My research is on the structure, representations, and cohomology of
various types of (noncommutative) rings,
including Hopf algebras,
quantum groups,
and group-graded rings.
A Hopf algebra is a ring with some additional structure.
Many important examples arising in various fields in mathematics
include group algebras, universal enveloping algebras of Lie algebras,
and quantum groups. Quantum groups
are not groups, but instead are
Hopf algebras that share some essential properties with groups.
Groups arise in the study of symmetry, such as that of
atoms and molecules, or of geometric spaces or of solutions of equations.
Quantum groups have their origins in statistical mechanics and knot theory,
and they as well as the more general Hopf algebras also can be regarded
as exposing symmetry.
One important property of modules (or representations) for a Hopf algebra is that the
tensor product of two modules, over a commutative ground ring, is again
a module. This property gives its category of modules the structure
of a tensor category, which is very beneficial for understanding
its modules and their cohomology.
A group-graded ring is a ring that decomposes into a direct sum
of components indexed by elements from a group in such a way
that multiplication follows the group multiplication.
Some important examples of
such algebras arise in geometry: If a group acts on a space
(such as a manifold or variety), one may form an
algebra from the group and an algebra of functions on the space. This algebra is
graded by the group and it encodes information about the space.

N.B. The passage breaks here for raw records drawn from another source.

/-- 06 R185; 05 R156: AEXP sends the lines of its blocks unrounded through the sluice entry, one credit each, when the entry has the credits and its destination is one the lantern may send to; AIMP places the lines that its lane holds for its blocks and sends one CREDIT flit for them. Where the rules are silent the statement follows the model's choices: log 14. -/
def Obligations.AccumulatorMoves : Prop :=
  ∀ (l : Nat) (f : FmtK) (s : State) (b n : Nat), b = f.acc.toNat → n = f.nb.toNat + 1 → b + n ≤ 512 →
    (∀ fs e, Runs l 1 (.aexp l f) s → accWaits (getL s l) (getL s l).issued b n true = false → slDestOk s l f.ent.toNat = true → e = getSl (getL s l) f.ent.toNat →
        fs = accxFlits l e.num (getL s l).acc b n → fs.length ≤ creditsLeft s l f.ent.toNat → e.poisonNext = false →
        ∃ t, exec (.aexp l f) s = .next t ∧ Became l 1 (injectedL (nowNs s) 1 (fs.map (fun x => { x with cls := e.cls, dst := BitVec.ofNat 11 e.dest })) { getL s l with
          acc := if f.clr then clearBlocks (getL s l).acc b n else (getL s l).acc,
          sluices := tset {} (getL s l).sluices f.ent.toNat { e with credits := e.credits - fs.length } }) s t)
    ∧ (∀ k acc rest m, Runs l 1 (.aimp l f) s → k = getLane (getL s l) f.ent.toNat → importBlocks k.buf b n (getL s l).acc = some (acc, rest, m) →
        (∀ i, i < n → accWaits (getL s l) (getL s l).issued (b + i) 1 false = false) →
        ∃ t, exec (.aimp l f) s = .next t ∧ Became l 1 (injectedL (nowNs s) 1 [creditFlit l k.cls k.producer 1 f.ent.toNat m] { getL s l with
          acc := acc, lanes := tset {} (getL s l).lanes f.ent.toNat { k with buf := rest } }) s t)

/-! ## The wide engine (05 R161 to R163; 06 Table 6-3; 07 R221; 09 R285) -/

/-- 05 R161; 06 Table 6-3: WIDOT and WFDOT place the dot products of LEN elements into the blocks from ACC on, cleared first when CLR is 1; WFDOT with F[1] writes its FP32 sums as lines instead. Where the rules are silent the statement follows the model's choices: log 14; 42. -/
def Obligations.WideDots : Prop :=
  ∀ (l : Nat) (f : FmtL) (s : State) (w : Word) (a b len outs ty n : Nat), w = getReg (getL s l) f.sc → a = f.a.toNat + w.toNat / 2 ^ 48 → b = f.b.toNat + w.toNat / 2 ^ 48 →
    len = w.toNat % 2 ^ 32 → outs = w.toNat / 2 ^ 32 % 2 ^ 7 + 1 → ty = w.toNat / 2 ^ 39 % 2 ^ 4 → n = linesFor len (lineElems ty) →
    w.toNat % 2 ^ 48 < 2 ^ 43 → 1 ≤ len → len ≤ 65536 →
    rangeOk (getL s l) b (outs * n) = true → soundLines (getL s l) b (outs * n) → hazard s l b (outs * n) ty = none →
    (∀ acc d xs ws, Runs l 2 (.widot l f) s → d = f.d.toNat → ty ≤ 2 → outs ≤ 64 → d + blocksFor outs ≤ 512 → accWaits (getL s l) (getL s l).issued d (blocksFor outs) (f.f.getLsbD 0) = false →
        rangeOk (getL s l) a n = true → soundLines (getL s l) a n → hazard s l a n ty = none → xs = linesAt (getL s l) a n → ws = linesAt (getL s l) b (outs * n) →
        placeList ((List.range outs).flatMap (fun o => intDot ty len xs ((ws.drop (o * n)).take n) d o))
          ⟨if f.f.getLsbD 0 then clearBlocks (getL s l).acc d (blocksFor outs) else (getL s l).acc, 0, 0⟩ = some acc →
        ∃ t, exec (.widot l f) s = .next t ∧ Became l 2 { getL s l with acc := acc.acc } s t)
    ∧ (∀ rs d xs ws, Runs l 2 (.wfdot l f) s → 4 ≤ ty → ty ≤ 6 →
        rangeOk (getL s l) a (linesFor len 34) = true → soundLines (getL s l) a (linesFor len 34) → hazard s l a (linesFor len 34) 6 = none →
        xs = linesAt (getL s l) a (linesFor len 34) → ws = linesAt (getL s l) b (outs * n) →
        rs = (List.range outs).map (fun o => floatDot ty len xs ((ws.drop (o * n)).take n)) →
        (∀ acc, f.f.getLsbD 1 = false → d = f.d.toNat → d + blocksFor outs ≤ 512 → accWaits (getL s l) (getL s l).issued d (blocksFor outs) (f.f.getLsbD 0) = false →
          placeList ((rs.zip (List.range outs)).map (fun (r, o) => contrOf32 (d + o / 32) (o % 32) r.1 r.2))
            ⟨if f.f.getLsbD 0 then clearBlocks (getL s l).acc d (blocksFor outs) else (getL s l).acc, 0, 0⟩ = some acc →
          ∃ t, exec (.wfdot l f) s = .next t ∧ Became l 2 { getL s l with acc := acc.acc } s t)
        ∧ (f.f.getLsbD 1 = true → d = f.d.toNat + w.toNat / 2 ^ 48 → rangeOk (getL s l) d (linesFor outs 17) = true → freeLines (getL s l) d (linesFor outs 17) →
          ∃ t, exec (.wfdot l f) s = .next t ∧ Became l 2 { getL s l with pad := putLines (getL s l).pad d (resultLines (packVec false rs).1 7) } s t))

/-- 05 R162; 06 Table 6-3: WVB, WVU and WRED read N elements of full lines, apply the function F to them, poison with poison, and write the result lines, nothing else of the lantern changing; a fused multiply-add reads its output lines KEEP too (05 R144), so its results wait under 0x02 until those lines are emptied (log 45). Where the rules are silent the statement follows the model's choices: log 45. -/
def Obligations.WideVectors : Prop :=
  ∀ (l : Nat) (f : FmtL) (s : State) (w : Word) (a d n k ko : Nat) (bi bo : Bool) (xs : List (Line × Bool)), w = getReg (getL s l) f.sc →
    a = f.a.toNat + w.toNat / 2 ^ 48 → d = f.d.toNat + w.toNat / 2 ^ 48 → n = w.toNat % 2 ^ 32 → bi = w.getLsbD 32 → 1 ≤ n → n ≤ 65536 →
    k = linesFor n (if bi then 34 else 17) → ko = linesFor n (if bo then 34 else 17) →
    rangeOk (getL s l) a k = true → soundLines (getL s l) a k → hazard s l a k (vecTy bi) = none → xs = linesAt (getL s l) a k →
    (∀ b ys, Runs l 2 (.wvb l f) s → w.toNat % 2 ^ 48 < 2 ^ 34 → bo = w.getLsbD 33 → b = f.b.toNat + w.toNat / 2 ^ 48 →
        rangeOk (getL s l) b k = true → soundLines (getL s l) b k → hazard s l b k (vecTy bi) = none → ys = linesAt (getL s l) b k → rangeOk (getL s l) d ko = true →
        f.f ≠ 2 → freeLines (getL s l) d ko →
        ∃ t, exec (.wvb l f) s = .next t ∧ Became l 2 { getL s l with pad := putLines (getL s l).pad d (resultLines (packVec bo ((List.range n).map (fun i =>
          let x := vecElem bi xs i
          let y := vecElem bi ys i
          (if f.f = 0 then fadd x.1 y.1 else if f.f = 1 then fmul x.1 y.1 else if f.f = 3 then fmax x.1 y.1 else fmin x.1 y.1, x.2 || y.2)))).1 (vecTy bo)) } s t)
    ∧ (∀ b ys zs, Runs l 2 (.wvb l f) s → w.toNat % 2 ^ 48 < 2 ^ 34 → bo = w.getLsbD 33 → b = f.b.toNat + w.toNat / 2 ^ 48 →
        rangeOk (getL s l) b k = true → soundLines (getL s l) b k → hazard s l b k (vecTy bi) = none → ys = linesAt (getL s l) b k → rangeOk (getL s l) d ko = true →
        f.f = 2 → soundLines (getL s l) d ko → hazard s l d ko (vecTy bo) = none → zs = linesAt (getL s l) d ko →
        ∃ t x, exec (.wvb l f) s = .next t ∧ (getL t l).pad = (getL s l).pad ∧ (getEng (getL t l) 2).q = [x] ∧ (getEng (getL t l) 2).wait = 0x02
          ∧ x.op = .emit d (resultLines (packVec bo ((List.range n).map (fun i =>
            (ffma (vecElem bi xs i).1 (vecElem bi ys i).1 (vecElem bo zs i).1, (vecElem bi xs i).2 || (vecElem bi ys i).2 || (vecElem bo zs i).2)))).1 (vecTy bo)))
    ∧ (Runs l 2 (.wvu l f) s → w.toNat % 2 ^ 48 < 2 ^ 34 → bo = w.getLsbD 33 → rangeOk (getL s l) d ko = true → freeLines (getL s l) d ko →
        ∃ t, exec (.wvu l f) s = .next t ∧ Became l 2 { getL s l with pad := putLines (getL s l).pad d (resultLines (packVec bo ((List.range n).map (fun i =>
          let x := vecElem bi xs i
          (if f.f = 0 then fexp x.1 else if f.f = 1 then fdiv 0x3F800000#32 x.1 else if f.f = 2 then frsqrt x.1 else toF32 (decode32 x.1), x.2)))).1 (vecTy bo)) } s t)
    ∧ (Runs l 2 (.wred l f) s → w.toNat % 2 ^ 48 < 2 ^ 33 → rangeOk (getL s l) d 1 = true → freeLines (getL s l) d 1 →
        ∃ t, exec (.wred l f) s = .next t ∧ Became l 2 { getL s l with pad := putLines (getL s l).pad d (resultLines [(line32 [
          if f.f = 0 then fsumExact ((List.range n).map (fun i => (vecElem bi xs i).1))
          else if f.f = 1 then fsumSquares ((List.range n).map (fun i => (vecElem bi xs i).1))
          else (((List.range n).map (fun i => (vecElem bi xs i).1)).drop 1).foldl fmax (((List.range n).map (fun i => (vecElem bi xs i).1)).headD 0)],
          ((List.range n).map (vecElem bi xs)).any (·.2))] 7) } s t)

One is interested in cohomology and deformations of such
algebras in relation to cohomology and deformations of the original spaces.
Information about deformations of the algebras is contained in
their Hochschild cohomology. Some important examples of their deformations
are rings that were discovered independently in several different contexts,
termed graded (Drinfeld) Hecke algebras, symplectic
reflection algebras, and rational Cherednik algebras.